Thank you. And let me add my welcome, Dave. Glad to see you onboard. So Dave, I wanted to ask you about the channel since that's something that's sort of -- you've clearly been involved with a lot in your career and just to give your assessment of where it is in terms of presence and mind share on both the VAR and Master Agents side of the channel. And if you see opportunity for them to increase their mind share while also improving unit economics?

Obviously, there's been some issues in the industry historically with folks sort of buying channel presence that maybe wasn't that economically wise. But in any case, just your thoughts on where you guys stand on the two parts of the channel?

David Sipes -- Chief Executive Officer

Yes. So like I said, channel momentum has been good, and there's been an element of catch up to some degree, but I think there's also a preference that's being created at this point. And through consistent execution, the economics -- we like the economics. We think there's a good mix between channel and direct today. And we're encouraged by that, where we see additional success and we saw, obviously, overall momentum.

But VAR in U.K. continues to be shiner with generating 40% of the channel pipeline. And that's a differentiated model that is an opportunity to continue growing that in that market as well as probably an opportunity to move into additional countries beyond the U.K. for that.

Ryan MacWilliams -- Stephens -- Analyst

Great. Great. That makes sense. And then a question on the API business. When that was -- when that acquisition was done, one of the thoughts was that you'd ultimately be rolling that out in some higher-margin geos that would help the margin profile. I'm just wondering if you have any update on sort of where you stand in terms of rolling that out beyond some of the initial geos when you bought that property?
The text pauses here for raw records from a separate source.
/-- One operand at fault is enough. -/
theorem exists_resolveArgs_error {b : Bindings} {args : List Arg} (h : ∃ a ∈ args, ∃ e, resolveArg b a = .error e) :
    ∃ e, resolveArgs b args = .error e := by
  induction args with
  | nil =>
    obtain ⟨a, ha, -⟩ := h
    cases ha
  | cons a args ih =>
    cases ha : resolveArg b a with
    | error e => exact ⟨e, by simp only [resolveArgs, ha]⟩
    | ok v =>
      obtain ⟨a', hmem, e, he⟩ := h
      obtain rfl | hmem := List.mem_cons.mp hmem
      · rw [ha] at he
        cases he
      · obtain ⟨e', he'⟩ := ih ⟨a', hmem, e, he⟩
        exact ⟨e', by simp only [resolveArgs, ha, he']⟩

/-- A line of literal operands under a name not bound is the transaction it spells. -/
theorem transactionOf_lit (n : Name) (t : Transaction) :
    transactionOf ⟨n, t.op, t.operands.map Arg.lit, t.draws⟩ [] = .ok t := by
  simp only [transactionOf, lookupName, resolveArgs_lit]

/-! ### The invariant -/

/-- R92 item 5, R106, R66, R114: every answer is lawful. -/
theorem lawful_of_answer {i : Instr} {c : Completion} (h : answer i = some c) : c.lawful = true := by
  cases i with
  | encn n =>
    cases h
    simp [Completion.lawful, Result.lawful]
  | decw w =>
    cases h
    simp [Completion.lawful, Result.lawful, ← decw_cc_eq_encn, (validCodeword_iff_synd _).mp ⟨_, decw_cc_eq_encn w⟩]
  | slut y =>
    cases h
    simp only [Completion.lawful, Result.lawful, synd_slut_mask]
    simp [slut]
  | enc x | synd w =>
    cases h
    rfl
  | dec bits =>
    by_cases hl : bits.length % 14 = 0
    · rw [answer_of_exec (exec_dec_of_pairs hl)] at h
      cases h
      rfl
    · rw [answer_of_exec (exec_dec_of_not_pairs hl)] at h
      cases h
      rfl
  | inj bits p fire pos =>
    obtain ⟨-, rfl⟩ := answer_inj_iff.mp h
    rfl
  | lose q lost =>
    obtain ⟨-, rfl⟩ := answer_lose_iff.mp h
    rfl

/-- R75, R146: a sound request that receives a lawful completion for its next line, under a new name, is sound. -/
theorem Request.sound.receive {q : Request} (hq : q.sound) {l : Line} {ls : List Line} (hp : q.program = l :: ls)
    (hn : l.name ∉ boundNames q.bindings) {c : Completion} (hc : c.lawful = true) : (q.receive l.name c).sound := by
  obtain ⟨hnodup, hnames, hfault, hlawful⟩ := hq
  have hnot : q.bindings.any (fun v => v.2.isFault) = false := by
    rw [← Bool.not_eq_true]
    intro h
    rw [hfault h] at hp
    cases hp
  refine ⟨?_, ?_, fun h => ?_, ?_⟩
  · rw [requestReceive_bindings, boundNames, List.map_append, List.map_singleton, ← List.concat_eq_append]
    exact hnodup.concat hn
  · rw [requestReceive_bindings, requestReceive_performed, boundNames, List.map_append, List.map_append, hp]
    exact congrArg (· ++ [l.name]) hnames
  · have hcf : c.isFault = true := by simpa [Request.faulted, hnot] using h
    rw [Request.receive, if_pos hcf]
  · intro v hv
    rw [requestReceive_bindings, List.mem_append, List.mem_singleton] at hv
    obtain hv | rfl := hv
    · exact hlawful v hv
    · exact hc

/-! ### The obligations of the step -/

/-- Settles O39: the line is fetched, and its request receives the answer. -/
theorem stepRunsTheDecodedOperation : Obligations.StepRunsTheDecodedOperation := by
  intro s k rest q l ls t i hi hq hp ht hd
  have hf := fetch_of_line hi hq hp ht hd
  refine ⟨fun u hu => ?_, fun r hr => step_of_fetch_run_refused hf hr⟩
  obtain ⟨c, hc, rfl⟩ := exec_next_iff.mp hu
  exact ⟨c, rfl, by rw [step_of_fetch_run hf hc hq, Request.receive, hp, hi]; rfl⟩

/-- The zero operands and draws of a bare word are well formed (log 2). -/
theorem wf_of_decode_wordTransaction {w : Nat} {i : Instr} (h : decode (wordTransaction w) = .ok i) : i.wf = true := by
  have hword : ∀ v < 8, (decode (wordTransaction v)).toOption.all Instr.wf = true := by decide
  have hmod : BitVec.ofNat 3 w = BitVec.ofNat 3 (w % 8) := by
    apply BitVec.eq_of_toNat_eq
    simp
  rw [wordTransaction_congr hmod] at h
  have hv := hword (w % 8) (Nat.mod_lt w (by decide))
  rwa [h] at hv
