-- ==== Sys2Proof/Machine/Core.lean ====
section
/-! DEFINITION. The machine as the host takes it. -/

def Sys2Proof.core : Host.Core :=
  { State := Sys2Proof.Machine.State, Fault := Sys2Proof.Machine.Fault, Refusal := Sys2Proof.Machine.Refusal,
    step := Sys2Proof.Machine.step, reset := Sys2Proof.Machine.State.reset }
end

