-- ==== Sys2Proof/Certificates/Slice0/Obligations.lean ====
section
/-! DEFINITION. The statements for the provers. Each docstring names the rule of spec/ the statement
formalises, and says where a clause is the model's own choice. -/

open Sys2Proof Sys2Proof.Machine

/-! ## Transactions: encoding, decoding, serving -/

/-- R67, R80: a 32-bit REG access at a multiple of 4 that arrives while RST is released runs exactly the
well-formed instruction its bytes decode to, on the state with that move taken off. The same of the state
`withFetchWord` builds (the list of moves is the model's: log entry 3). -/
def Obligations.StepRunsDecodedTransaction : Prop :=
  (∀ (s : State) (a : RegAccess) (rest : List Move) (i : Instr),
    s.rst = false → s.moves = .reg a :: rest → a.size = 4 → a.low = 0 → decode a.txn = .ok i →
      i.wellFormed = true ∧ step s = exec i { s with moves := rest }) ∧
  (∀ (s : State) (nbits w : Nat) (i : Instr),
    decodeTableWord nbits w = some i → step (s.withFetchWord nbits w) = exec i { s with rst := false })

/-- R80, R82, R95: transactions written out from the spec's encodings decode to the instructions they
stand for. -/
def Obligations.SpecTransactionsDecode : Prop :=
  decodeTxn 0x1000000011 = .drawChar { reserved := 0, byteClip := false, fast := false, irqEn := true } ∧
  decodeTxn 0x1000000040 = .nop { reserved := 0, byteClip := true, fast := false, irqEn := false } ∧
  decodeTxn 0x1000000003 =
    .reservedCmd23 { reserved := 0, byteClip := false, fast := false, irqEn := false } 0x3 ∧
  decodeTxn 0x110000000E =
    .wrStatus { ignoredHigh := 0, clrWign := true, clrErr := true, clrDone := true, ignoredBit0 := false } ∧
  decodeTxn 0x1210000000 = .wrFbBase 0x10000000 ∧
  decodeTxn 0x1500010004 = .wrBmSize 1 4 ∧
  decodeTxn 0x1800000007 = .wrPhase 1 3 ∧
  decodeTxn 0x0900000000 = .rd .dropCount

/-- Decoding gives back every well-formed instruction from its encoding, with every operand at every value
the encoding admits. -/
def Obligations.DecodeEncodeRoundTrip : Prop :=
  ∀ i : Instr, i.wellFormed = true → decode (encode i) = .ok i

/-- Every 37-bit value is a transaction: it decodes to a well-formed instruction, and a write transaction is
the encoding of what it decodes to, bit for bit. A read keeps its slot; its data bits are not decoded. -/
def Obligations.EveryTransactionDecodes : Prop :=
  ∀ t : Txn, decode (txnBytes t) = .ok (decodeTxn t) ∧ (decodeTxn t).wellFormed = true ∧
    (t.getLsbD 36 = true → encodeTxn (decodeTxn t) = t) ∧
    (t.getLsbD 36 = false → encodeTxn (decodeTxn t) = readTxn (regNameOf (t.extractLsb' 32 4)))

/-- R64: an access of another size, or at an offset that is no multiple of 4, is refused, whether it is given
as it reaches the block or as a bus access inside the 64-byte window. -/
def Obligations.UnsupportedRegAccessRefused : Prop :=
  (∀ (s : State) (a : RegAccess) (rest : List Move),
    s.rst = false → s.moves = .reg a :: rest → ¬ (a.size = 4 ∧ a.low = 0) →
      step s = .refused .regAccessUnsupported) ∧
  ∀ (s : State) (b : BusAccess) (rest : List Move),
    s.rst = false → s.moves = .bus b :: rest → (b.addr &&& ~~~(0x3F#32)) = Config.blitBase →
      ¬ (b.size = 4 ∧ b.addr.extractLsb' 0 2 = 0) → step s = .refused .regAccessUnsupported

/-- R44, R66: a bus access inside the 64-byte window at BLIT_BASE reaches the block as the transaction of its
kind, index offset[5:2] and data; an access that begins and ends outside the window does not reach the block,
and changes nothing of the machine (what it does elsewhere is the platform's: the model's choice, log entry
23). One that begins below the window and runs into it, which the rules do not speak of, is refused (the
model's choice: log entry 22). -/
def Obligations.BusWindowSelectsTheBlock : Prop :=
  ∀ (s : State) (b : BusAccess) (rest : List Move), s.rst = false → s.moves = .bus b :: rest →
    ((b.addr &&& ~~~(0x3F#32)) = Config.blitBase → b.size = 4 → b.addr.extractLsb' 0 2 = 0 →
      step s = exec (decodeTxn (BitVec.ofBool b.write ++ b.addr.extractLsb' 2 4 ++ b.data))
        { s with moves := rest }) ∧
    ((b.addr.toNat < Config.blitBase.toNat ∧ b.addr.toNat + b.size ≤ Config.blitBase.toNat
        ∨ Config.blitBase.toNat + 64 ≤ b.addr.toNat) →
      step s = .next { s with moves := rest }) ∧
    (b.addr.toNat < Config.blitBase.toNat → Config.blitBase.toNat < b.addr.toNat + b.size →
      step s = .refused .regAccessUnsupported)

/-- R94: the expansions of the pseudo-instructions assemble to the transactions of the instructions they
stand for. -/
def Obligations.AssemblyEncodesItsTransactions : Prop :=
  (∀ irq fast bc : Bool,
    ((expandPseudo (.draw irq fast bc)).flatMap (assembleLine 1)).map decodeTxn
      = [.drawChar { reserved := 0, byteClip := bc, fast := fast, irqEn := irq }] ∧
    ((expandPseudo (.nopCtrl irq fast bc)).flatMap (assembleLine 1)).map decodeTxn
      = [.nop { reserved := 0, byteClip := bc, fast := fast, irqEn := irq }]) ∧
  ((expandPseudo .ack).flatMap (assembleLine 1)).map decodeTxn
    = [.wrStatus { ignoredHigh := 0, clrWign := true, clrErr := true, clrDone := true, ignoredBit0 := false }] ∧
  (∀ n, ((expandPseudo .waitDone).flatMap (assembleLine n)).map decodeTxn = List.replicate n (.rd .status)) ∧
  (∀ (fb len bm xo yo ph : Int) (w h : BitVec 16),
    ((expandPseudo (.setup fb len bm w h xo yo ph)).flatMap (assembleLine 1)).map decodeTxn
      = [.wrFbBase (BitVec.ofInt 32 fb), .wrFbLen (BitVec.ofInt 32 len), .wrBmBase (BitVec.ofInt 32 bm),
         .wrBmSize h w, .wrXOffset (BitVec.ofInt 32 xo), .wrYOffset (BitVec.ofInt 32 yo),
         .wrPhase ((BitVec.ofInt 32 ph).extractLsb' 2 30) ((BitVec.ofInt 32 ph).extractLsb' 0 2)])

/-! ## Reset -/

/-- R168: what every register reads after reset, the engine idle with no work, the IRQ line low. -/
def Obligations.ResetState : Prop :=
  (∀ r : RegName, r ∉ [RegName.geomSize, .geomMargin, .geomStride, .geomPack] →
    regRead r State.reset = 0) ∧
  State.reset.irqEn = false ∧ State.reset.fast = false ∧ State.reset.byteClip = false ∧
  State.reset.busy = false ∧ State.reset.done = false ∧ State.reset.err = false ∧
  State.reset.wign = false ∧ State.reset.errCode = .none ∧
  regRead .geomSize State.reset = 0x0750057C ∧ regRead .geomMargin State.reset = 0x00080008 ∧
  regRead .geomStride State.reset = 0x00000580 ∧
  regRead .geomPack State.reset = (if Config.hasFastPath then 0x05020208 else 0x01020208) ∧
  State.reset.eng = .idle ∧ State.reset.work = Work.empty ∧ pendingWords State.reset = [] ∧
  State.reset.irq = false

/-- The reset state meets the invariant (with the model's own fields at the values log entries 3 to 11
choose). -/
def Obligations.ResetMeetsInvariant : Prop := State.reset.Inv

/-- R167, R168, R169, R170: asserting RST puts every register, flag and engine field of the block at its reset
value from any state; memory is unchanged when the engine was idle, and the bitmap range is unchanged when a
command is abandoned. That the reset values stand from the assertion on, not only from the release, is the
model's choice (log entry 10); so is that the history is kept (log entry 17) and that it grows by the accesses
the engine makes before it stops (log entry 9). -/
def Obligations.ResetAnyState : Prop :=
  ∀ (s : State) (rest : List Move), s.Inv → s.moves = .rst true :: rest →
    ∃ t new, step s = .next t ∧ t.block = State.reset.block ∧ t.irq = false ∧ t.rst = true ∧
      t.moves = rest ∧ t.history = new ++ s.history ∧ (∀ e ∈ new, e.agent = .engine) ∧
      (s.eng = .idle → new = [] ∧ t.mem = s.mem) ∧
      (∀ a, (bitmapRange (operands s)).covers a = true → t.mem.read a = s.mem.read a)

/-- R169: after a reset during a command whose duty was kept, each word the command would have written holds
its value at acceptance or the value the command would have given it, every other byte of memory is
unchanged, and DROP_COUNT is 0. That this holds in the step that asserts RST is the model's choice (log
entry 10), and so is how the draw is made: the engine makes a free number of moves before it stops (log
entry 9). -/
def Obligations.ResetDuringCommand : Prop :=
  ∀ (s : State) (rest : List Move), s.Inv → s.Faithful → s.eng = .busy → s.dutyKept →
    s.moves = .rst true :: rest →
    ∃ t, step s = .next t ∧ t.dropCount = 0 ∧
      (∀ off, off % 2 = 0 → touchedLanes (operands s) s.atStart off ≠ [] →
        (∀ a ∈ wordAddrs (operands s) off, t.mem.read a = s.atStart.read a) ∨
        (∀ a ∈ wordAddrs (operands s) off, t.mem.read a = drawByte (operands s) s.atStart a)) ∧
      (∀ a, (∀ off, off % 2 = 0 → touchedLanes (operands s) s.atStart off ≠ [] →
          a ∉ wordAddrs (operands s) off) →
        t.mem.read a = s.mem.read a)
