/-- Settles O53: the order of the accesses is an invariant of the run, and each move is among the admissible ones. -/
theorem accessOrderIsFreeButForItsRule : Obligations.AccessOrderIsFreeButForItsRule := by
  refine ⟨fun f s t u later before new w hi _ hexec hb hrun hu hbefore hagent hkind => ?_, fun s hb =>
    ⟨fun p hp => ?_, fun p hp => ?_, fun p hp hd hu => ⟨fun hnone => ?_, fun hheld hreads => ?_⟩,
      fun act => exists_pickAction_of_mem, fun k act rest t hrst hm hpick hperform => ?_⟩⟩
  · have hrecord : AccessesInOrder (operands t) s.history u := by
      obtain ⟨rfl, hchecked⟩ := eq_acceptCommand_of_drawChar hi hexec hb
      exact racyRun_induct hrun (accessesInOrder_acceptCommand hchecked) fun x y hb hcase _ h => h.step hb hcase
    obtain ⟨-, new', hhistory, horder, -⟩ := hrecord
    obtain rfl : new' = later ++ w :: new := by
      refine List.append_cancel_right (hhistory.symm.trans ?_)
      rw [hu, hbefore, List.append_assoc, List.cons_append]
    obtain ⟨off, ⟨q, hq, hqo, -⟩, haddr, hread, hwrite, hlater⟩ := horder.writes later w new rfl hagent hkind
    subst hbefore
    simp only [accessCount_append, hread, hwrite]
    refine ⟨Nat.add_comm _ _, Nat.zero_add _, off, List.mem_map.mpr ⟨q, hq, hqo⟩, haddr, fun p hp hpo => ?_⟩
    have honce := horder.once p hp
    rw [accessCount_append, accessCount_cons_of_not (by simp [hkind])] at honce
    obtain hnone | hone : accessCount .read (bitmapAddr (operands t) p) new = 0
        ∨ accessCount .read (bitmapAddr (operands t) p) new = 1 := by omega
    · exact .inr ⟨by omega, by omega, hlater p hp hpo⟩
    · exact .inl ⟨by omega, by omega⟩
  · exact (mem_engineActions s _).mpr (.inl ⟨p, hp, rfl⟩)
  · exact (mem_engineActions s _).mpr (.inr (.inl ⟨p, hp, rfl⟩))
  · exact (mem_engineActions s _).mpr (.inr (.inr (.inl
      ⟨_, (mem_pendingWords s _).mpr ⟨⟨p, hp, hd, rfl⟩, hu⟩, (mem_wordActions s _ _).mpr (.inl ⟨rfl, hnone⟩)⟩)))
  · have hsettled := (settled_iff s _).mpr fun q hq ho hl => hreads q hl ho hq
    exact (mem_engineActions s _).mpr (.inr (.inr (.inl
      ⟨_, (mem_pendingWords s _).mpr ⟨⟨p, hp, hd, rfl⟩, hu⟩,
        (mem_wordActions s _ _).mpr (.inr ⟨rfl, hheld, hsettled⟩)⟩)))
  · rw [step_grant hrst hm, afterEngine_of_ok (s := { s with moves := rest }) hb hpick hperform]

/-! ## Host reads during a command -/

section
variable {s t : State}

/-- Where the duty of R74 was kept the command gives each byte of the frame what the pure function of R145 says. -/
theorem commandByte_of_dutyKept (hduty : s.dutyKept) {a off : Nat}
    (ha : frameWordOf (operands s) a = some off) : commandByte s a = drawByte (operands s) s.atStart a := by
  have hraced : racedWord s off = none := by
    refine (racedWord_eq_none s off).mpr fun r hr hmem => ?_
    have hnone := hduty r.addr
      (.inl (covers_of_frameWordOf (frameWordOf_of_mem_wordAddrs (frameWordOf_even ha) hmem)))
    rw [raceAt, List.find?_eq_none] at hnone
    exact hnone r hr (by simp)
  have hlanded : landed s = landedPixels (operands s) s.atStart := landed_of_raceAt_none s fun p hp => by
    obtain ⟨hx, hy, -⟩ := (mem_keptPixels _ p).mp hp
    exact hduty _ (.inr (bitmapAddr_in_range _ p hx hy))
  obtain ⟨-, rfl⟩ := (frameWordOf_eq_some _ _ _).mp ha
  rw [commandByte_of_unraced s a hraced, hlanded, drawByte]
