-- ==== Sys2Proof/Config.lean ====
section
/-! DEFINITION. The parameters of the hardware: the constants the source fixes (spec 00_scope.md R4) and the
configuration it leaves open, OPC and EXT_ALU_OPCODES (R5; 30_encoding.md R85, R88). The default values are in
Decode.lean. The spec leaves no value free after an instruction, so there is no uninterpreted constant here. -/

namespace Sys2Proof

/-- `MEM_SIZE` of R4: the number of memory cells. -/
abbrev memSize : Nat := 256

/-- `NREG` of R4: the number of general registers. -/
abbrev nreg : Nat := 8

/-- `SP_INDEX` of R4: the register used as stack pointer. -/
abbrev spIndex : Nat := 7

/-- `SP_RESET` of R4. -/
abbrev spReset : Byte := 0xF4

/-- `PC_RESET` of R4. -/
abbrev pcReset : Pc := 0

/-- `LOAD_BASE` of R4: the address of the first program byte. -/
abbrev loadBase : Nat := 0

/-- `REG_RESET` of R5: registers 0 to 6 after reset (D10; log 4: DESIGN CHOICE, unsafe). -/
abbrev regReset : Byte := 0x00

/-- The 21 mnemonics: the 16 of R83 and the 5 optional ones of R88. -/
inductive Mnemonic where
  | HLT | LDI | PRN | MUL | ADD | CMP | PUSH | POP | CALL | RET
  | JMP | JEQ | JNE | JLT | JGT | JGE
  | SUB | DIV | MOD | AND | XOR
  deriving DecidableEq, Repr

/-- Every mnemonic, in the order of spec/opcode_table.json. -/
def Mnemonic.all : List Mnemonic :=
  [.HLT, .LDI, .PRN, .MUL, .ADD, .CMP, .PUSH, .POP, .CALL, .RET, .JMP, .JEQ, .JNE, .JLT, .JGT, .JGE]
    ++ [.SUB, .DIV, .MOD, .AND, .XOR]

/-- The instructions that exist only when EXT_ALU_OPCODES is true (R88). -/
def Mnemonic.optional : Mnemonic → Bool
  | .SUB | .DIV | .MOD | .AND | .XOR => true
  | .HLT | .LDI | .PRN | .MUL | .ADD | .CMP | .PUSH | .POP | .CALL | .RET
  | .JMP | .JEQ | .JNE | .JLT | .JGT | .JGE => false

/-- The parameter `OPC` of R5 and R85 as plain data: the opcode byte of each mnemonic. -/
structure OpcodeMap where
  hlt : Byte
  ldi : Byte
  prn : Byte
  mul : Byte
  add : Byte
  cmp : Byte
  push : Byte
  pop : Byte
  call : Byte
  ret : Byte
  jmp : Byte
  jeq : Byte
  jne : Byte
  jlt : Byte
  jgt : Byte
  jge : Byte
  sub : Byte
  div : Byte
  mod : Byte
  and : Byte
  xor : Byte
  deriving DecidableEq, Repr

/-- `OPC(m)` (R84). -/
def OpcodeMap.byte (o : OpcodeMap) : Mnemonic → Byte
  | .HLT => o.hlt
  | .LDI => o.ldi
  | .PRN => o.prn
  | .MUL => o.mul
  | .ADD => o.add
  | .CMP => o.cmp
  | .PUSH => o.push
  | .POP => o.pop
  | .CALL => o.call
  | .RET => o.ret
  | .JMP => o.jmp
  | .JEQ => o.jeq
  | .JNE => o.jne
  | .JLT => o.jlt
  | .JGT => o.jgt
  | .JGE => o.jge
  | .SUB => o.sub
  | .DIV => o.div
  | .MOD => o.mod
  | .AND => o.and
  | .XOR => o.xor

/-- The configuration of a machine (R5, R37): fixed for a run, never written by any instruction. The State record
carries it (log 1: DESIGN CHOICE, safe), because `step` takes a state and nothing else. -/
structure Config where
  /-- `OPC` (R85). -/
  opc : OpcodeMap
  /-- `EXT_ALU_OPCODES` (R88). -/
  extAluOpcodes : Bool
  deriving DecidableEq, Repr

/-- The dispatched instructions: the 16 of R83, and the 5 of R88 when EXT_ALU_OPCODES is true (R84). -/
def Config.dispatches (cfg : Config) (m : Mnemonic) : Bool :=
  !m.optional || cfg.extAluOpcodes

end Sys2Proof
end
Samuel Wilson -- Chief Financial Officer

Yes. I mean I think we mentioned on our last quarter's call that we did roll some limited availability of the API business into the U.S., U.K. We have close customers, existing customers on to that. I mean still the vast majority of the business is in Asia. We expect it to stay in Asia, because it continues to be robust growth there. So I think stay tuned. It's definitely a source of differentiation, particularly when we mix it with our Contact Center product.

Rich Valera -- Needham and Company -- Analyst

That's great. Thanks, gentlemen.

Operator

[Operator Instructions] And your next question is coming from the line of Tim Horan. Your line is open.

Tim Horan -- Oppenheimer -- Analyst

Thank you. And welcome, Dave. Can we dive into Teams, please? It's been a really incredible 18-month growth for Microsoft, really unprecedented and almost, I think, very few of these customers are on UCaaS at this point. Can you talk about the benefit of customers using UCaaS with Teams? What's your go-to-market strategy there? And why would these customers use you over the many other options that they have?

And I guess, how unique are you? And then lastly, like, can you give us a sense of how important this is to your growth or percentage of growth of incremental customers you expect in a year or two? Thank you.

David Sipes -- Chief Executive Officer

Yes. I'll answer the first part of that. So the -- being able to light up the Teams' chat application with full-blown UCaaS and telephony capabilities is really kind of the broadest stroke of what the opportunity is. Doing that and the approach we've done it with Direct Routing creates a high-quality interface. And doing that with a reliable high-quality dependable vendor is really what the customer is looking for in that case.

Additionally, we provide the ability to bring in things like Contact Center agents that is differentiated and unique in addition to other types of workers that might not be on the Teams' environment even in a large organization. As you can imagine, there's different types of deployments within those organizations. So this allows to mix and match a customer to enable their entire organization with real-time communications with that asymmetric communication platform that Teams is providing.

Samuel Wilson -- Chief Financial Officer

I think I'd just add one small tidbit to what Dave was saying is, look, Teams is generally purchased by the IT department. We generally sell to the IT department. We offer a global solution. It's a one-stop shop with the Direct Routing. We don't bog down the end users in the areas where they're on Teams. And so it's a very clean solution for the IT department.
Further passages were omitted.